*What to work on:* Find the line with "DIVU (R100). -/" and the line with "AND (R105). -/" in the entries below; output exactly those two lines, every line between them, and no others.

*Exercise materials:*
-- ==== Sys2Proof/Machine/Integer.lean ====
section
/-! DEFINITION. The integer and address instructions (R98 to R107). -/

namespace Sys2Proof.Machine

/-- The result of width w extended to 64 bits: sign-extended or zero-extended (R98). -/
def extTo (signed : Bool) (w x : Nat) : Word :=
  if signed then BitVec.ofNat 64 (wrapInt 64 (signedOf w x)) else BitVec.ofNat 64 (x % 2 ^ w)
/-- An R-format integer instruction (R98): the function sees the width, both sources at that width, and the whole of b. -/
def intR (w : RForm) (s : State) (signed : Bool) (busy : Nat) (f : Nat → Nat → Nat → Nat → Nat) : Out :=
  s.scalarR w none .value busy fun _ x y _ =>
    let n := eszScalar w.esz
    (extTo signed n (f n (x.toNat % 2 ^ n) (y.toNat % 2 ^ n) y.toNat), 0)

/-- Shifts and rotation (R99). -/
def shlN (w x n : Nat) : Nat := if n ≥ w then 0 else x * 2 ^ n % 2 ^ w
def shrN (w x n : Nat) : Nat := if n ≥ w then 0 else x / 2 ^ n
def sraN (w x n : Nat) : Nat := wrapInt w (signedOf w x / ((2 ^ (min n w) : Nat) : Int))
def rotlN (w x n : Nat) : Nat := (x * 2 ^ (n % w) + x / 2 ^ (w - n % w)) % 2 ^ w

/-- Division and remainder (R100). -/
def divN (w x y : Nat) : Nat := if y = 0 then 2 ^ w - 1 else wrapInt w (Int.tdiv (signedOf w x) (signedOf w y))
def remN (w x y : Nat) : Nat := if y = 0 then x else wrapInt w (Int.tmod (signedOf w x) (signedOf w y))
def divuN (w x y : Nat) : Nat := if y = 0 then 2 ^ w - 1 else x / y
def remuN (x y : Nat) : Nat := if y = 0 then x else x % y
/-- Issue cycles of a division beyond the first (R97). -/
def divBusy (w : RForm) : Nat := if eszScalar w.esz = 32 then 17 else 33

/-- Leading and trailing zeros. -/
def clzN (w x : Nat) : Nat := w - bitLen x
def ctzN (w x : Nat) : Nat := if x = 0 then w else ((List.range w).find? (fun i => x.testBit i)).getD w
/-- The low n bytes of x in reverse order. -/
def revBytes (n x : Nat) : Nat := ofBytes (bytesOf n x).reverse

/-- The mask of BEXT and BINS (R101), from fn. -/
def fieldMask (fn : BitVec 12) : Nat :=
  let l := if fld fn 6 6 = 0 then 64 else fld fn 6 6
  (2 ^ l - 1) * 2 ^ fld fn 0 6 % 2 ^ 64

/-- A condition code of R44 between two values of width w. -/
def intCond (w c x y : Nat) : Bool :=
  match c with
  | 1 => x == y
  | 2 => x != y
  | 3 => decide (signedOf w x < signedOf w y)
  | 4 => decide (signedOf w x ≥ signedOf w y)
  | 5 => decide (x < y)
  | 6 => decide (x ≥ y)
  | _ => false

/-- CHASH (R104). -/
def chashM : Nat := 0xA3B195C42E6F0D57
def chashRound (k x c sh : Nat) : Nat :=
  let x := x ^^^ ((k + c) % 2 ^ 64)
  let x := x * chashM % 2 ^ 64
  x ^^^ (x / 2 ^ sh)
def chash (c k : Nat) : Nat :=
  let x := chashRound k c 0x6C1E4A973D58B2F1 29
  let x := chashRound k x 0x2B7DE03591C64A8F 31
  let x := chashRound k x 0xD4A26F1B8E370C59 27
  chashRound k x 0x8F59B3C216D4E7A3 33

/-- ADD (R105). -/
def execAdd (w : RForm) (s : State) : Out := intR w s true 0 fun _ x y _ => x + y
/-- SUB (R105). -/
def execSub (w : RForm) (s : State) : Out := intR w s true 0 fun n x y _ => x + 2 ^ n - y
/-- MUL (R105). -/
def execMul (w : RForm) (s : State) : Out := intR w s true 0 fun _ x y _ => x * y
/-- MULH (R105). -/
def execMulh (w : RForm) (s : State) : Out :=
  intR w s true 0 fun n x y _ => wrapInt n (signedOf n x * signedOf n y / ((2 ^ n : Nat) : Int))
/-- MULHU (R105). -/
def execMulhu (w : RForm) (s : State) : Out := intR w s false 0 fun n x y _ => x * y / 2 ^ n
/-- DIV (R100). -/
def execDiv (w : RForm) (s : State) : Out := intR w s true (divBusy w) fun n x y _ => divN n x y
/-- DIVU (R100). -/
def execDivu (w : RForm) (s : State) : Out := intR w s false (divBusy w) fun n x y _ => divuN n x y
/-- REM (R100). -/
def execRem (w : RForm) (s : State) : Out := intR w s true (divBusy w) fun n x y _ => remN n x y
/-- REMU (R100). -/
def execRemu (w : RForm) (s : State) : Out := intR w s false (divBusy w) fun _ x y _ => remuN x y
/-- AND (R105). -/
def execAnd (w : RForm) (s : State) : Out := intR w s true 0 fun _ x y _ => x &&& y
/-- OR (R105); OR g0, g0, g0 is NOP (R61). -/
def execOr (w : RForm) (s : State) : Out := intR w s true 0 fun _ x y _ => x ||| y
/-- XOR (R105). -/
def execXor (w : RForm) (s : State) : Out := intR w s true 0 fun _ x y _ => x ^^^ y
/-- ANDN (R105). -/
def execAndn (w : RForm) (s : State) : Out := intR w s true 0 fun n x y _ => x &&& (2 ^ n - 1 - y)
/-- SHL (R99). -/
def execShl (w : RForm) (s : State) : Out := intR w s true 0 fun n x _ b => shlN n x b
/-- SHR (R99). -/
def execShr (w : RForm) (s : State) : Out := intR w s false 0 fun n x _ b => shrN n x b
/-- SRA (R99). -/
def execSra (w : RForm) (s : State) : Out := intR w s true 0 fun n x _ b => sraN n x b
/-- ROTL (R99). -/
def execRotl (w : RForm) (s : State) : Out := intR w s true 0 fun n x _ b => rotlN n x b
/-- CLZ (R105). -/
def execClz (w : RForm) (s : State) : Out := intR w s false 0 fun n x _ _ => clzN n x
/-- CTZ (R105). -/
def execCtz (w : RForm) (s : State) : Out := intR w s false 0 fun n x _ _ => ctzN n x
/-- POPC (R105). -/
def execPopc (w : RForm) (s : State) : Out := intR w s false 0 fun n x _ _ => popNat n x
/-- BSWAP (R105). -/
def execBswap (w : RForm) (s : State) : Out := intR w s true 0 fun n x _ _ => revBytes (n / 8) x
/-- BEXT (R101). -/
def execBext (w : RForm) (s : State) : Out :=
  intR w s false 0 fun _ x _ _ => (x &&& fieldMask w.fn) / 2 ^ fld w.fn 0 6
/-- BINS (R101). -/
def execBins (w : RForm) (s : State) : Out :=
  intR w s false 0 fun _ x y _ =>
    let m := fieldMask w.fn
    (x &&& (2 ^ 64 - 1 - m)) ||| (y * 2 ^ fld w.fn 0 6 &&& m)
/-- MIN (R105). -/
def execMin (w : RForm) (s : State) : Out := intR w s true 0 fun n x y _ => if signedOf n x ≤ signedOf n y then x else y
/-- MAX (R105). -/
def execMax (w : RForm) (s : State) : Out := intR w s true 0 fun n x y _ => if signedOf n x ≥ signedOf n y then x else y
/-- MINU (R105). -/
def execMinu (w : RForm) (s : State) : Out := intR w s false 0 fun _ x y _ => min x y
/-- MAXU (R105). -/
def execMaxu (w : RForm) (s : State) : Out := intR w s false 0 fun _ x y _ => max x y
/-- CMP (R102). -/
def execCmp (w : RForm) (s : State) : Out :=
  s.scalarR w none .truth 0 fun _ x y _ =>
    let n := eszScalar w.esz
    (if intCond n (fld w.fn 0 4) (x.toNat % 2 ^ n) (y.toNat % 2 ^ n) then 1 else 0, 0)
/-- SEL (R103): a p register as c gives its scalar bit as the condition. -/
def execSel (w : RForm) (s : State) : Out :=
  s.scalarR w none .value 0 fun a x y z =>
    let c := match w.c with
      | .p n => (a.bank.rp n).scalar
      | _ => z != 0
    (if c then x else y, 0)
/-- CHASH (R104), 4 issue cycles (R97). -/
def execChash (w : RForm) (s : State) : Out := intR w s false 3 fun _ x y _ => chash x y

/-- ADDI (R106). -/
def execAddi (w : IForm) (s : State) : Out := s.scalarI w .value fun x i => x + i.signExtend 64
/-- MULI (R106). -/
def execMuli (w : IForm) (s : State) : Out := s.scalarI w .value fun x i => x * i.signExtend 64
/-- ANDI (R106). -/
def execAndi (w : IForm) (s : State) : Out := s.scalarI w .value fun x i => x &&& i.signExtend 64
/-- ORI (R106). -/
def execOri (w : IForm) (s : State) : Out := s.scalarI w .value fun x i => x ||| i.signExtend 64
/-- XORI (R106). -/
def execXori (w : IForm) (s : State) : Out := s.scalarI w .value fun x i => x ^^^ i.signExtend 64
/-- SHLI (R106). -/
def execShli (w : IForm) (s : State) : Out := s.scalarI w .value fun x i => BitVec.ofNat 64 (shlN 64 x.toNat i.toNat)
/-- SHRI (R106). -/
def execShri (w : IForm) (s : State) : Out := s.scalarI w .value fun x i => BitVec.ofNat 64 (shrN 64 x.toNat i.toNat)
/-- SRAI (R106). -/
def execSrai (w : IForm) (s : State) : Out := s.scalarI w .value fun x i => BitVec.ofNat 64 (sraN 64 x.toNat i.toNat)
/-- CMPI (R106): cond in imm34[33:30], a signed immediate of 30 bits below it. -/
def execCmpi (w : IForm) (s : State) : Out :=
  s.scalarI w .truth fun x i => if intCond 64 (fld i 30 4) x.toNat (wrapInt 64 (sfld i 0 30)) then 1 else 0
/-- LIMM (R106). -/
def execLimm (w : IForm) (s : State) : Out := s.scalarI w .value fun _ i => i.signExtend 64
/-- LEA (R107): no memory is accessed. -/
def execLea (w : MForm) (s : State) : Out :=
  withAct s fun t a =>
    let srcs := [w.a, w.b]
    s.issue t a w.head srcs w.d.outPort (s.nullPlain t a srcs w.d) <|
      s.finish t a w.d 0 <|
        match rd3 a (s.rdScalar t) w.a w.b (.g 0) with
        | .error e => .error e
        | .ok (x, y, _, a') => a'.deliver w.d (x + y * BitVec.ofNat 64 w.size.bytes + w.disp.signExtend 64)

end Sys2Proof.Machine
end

*Answer to the exercise:*
/-- DIVU (R100). -/
def execDivu (w : RForm) (s : State) : Out := intR w s false (divBusy w) fun n x y _ => divuN n x y
/-- REM (R100). -/
def execRem (w : RForm) (s : State) : Out := intR w s true (divBusy w) fun n x y _ => remN n x y
/-- REMU (R100). -/
def execRemu (w : RForm) (s : State) : Out := intR w s false (divBusy w) fun _ x y _ => remuN x y
/-- AND (R105). -/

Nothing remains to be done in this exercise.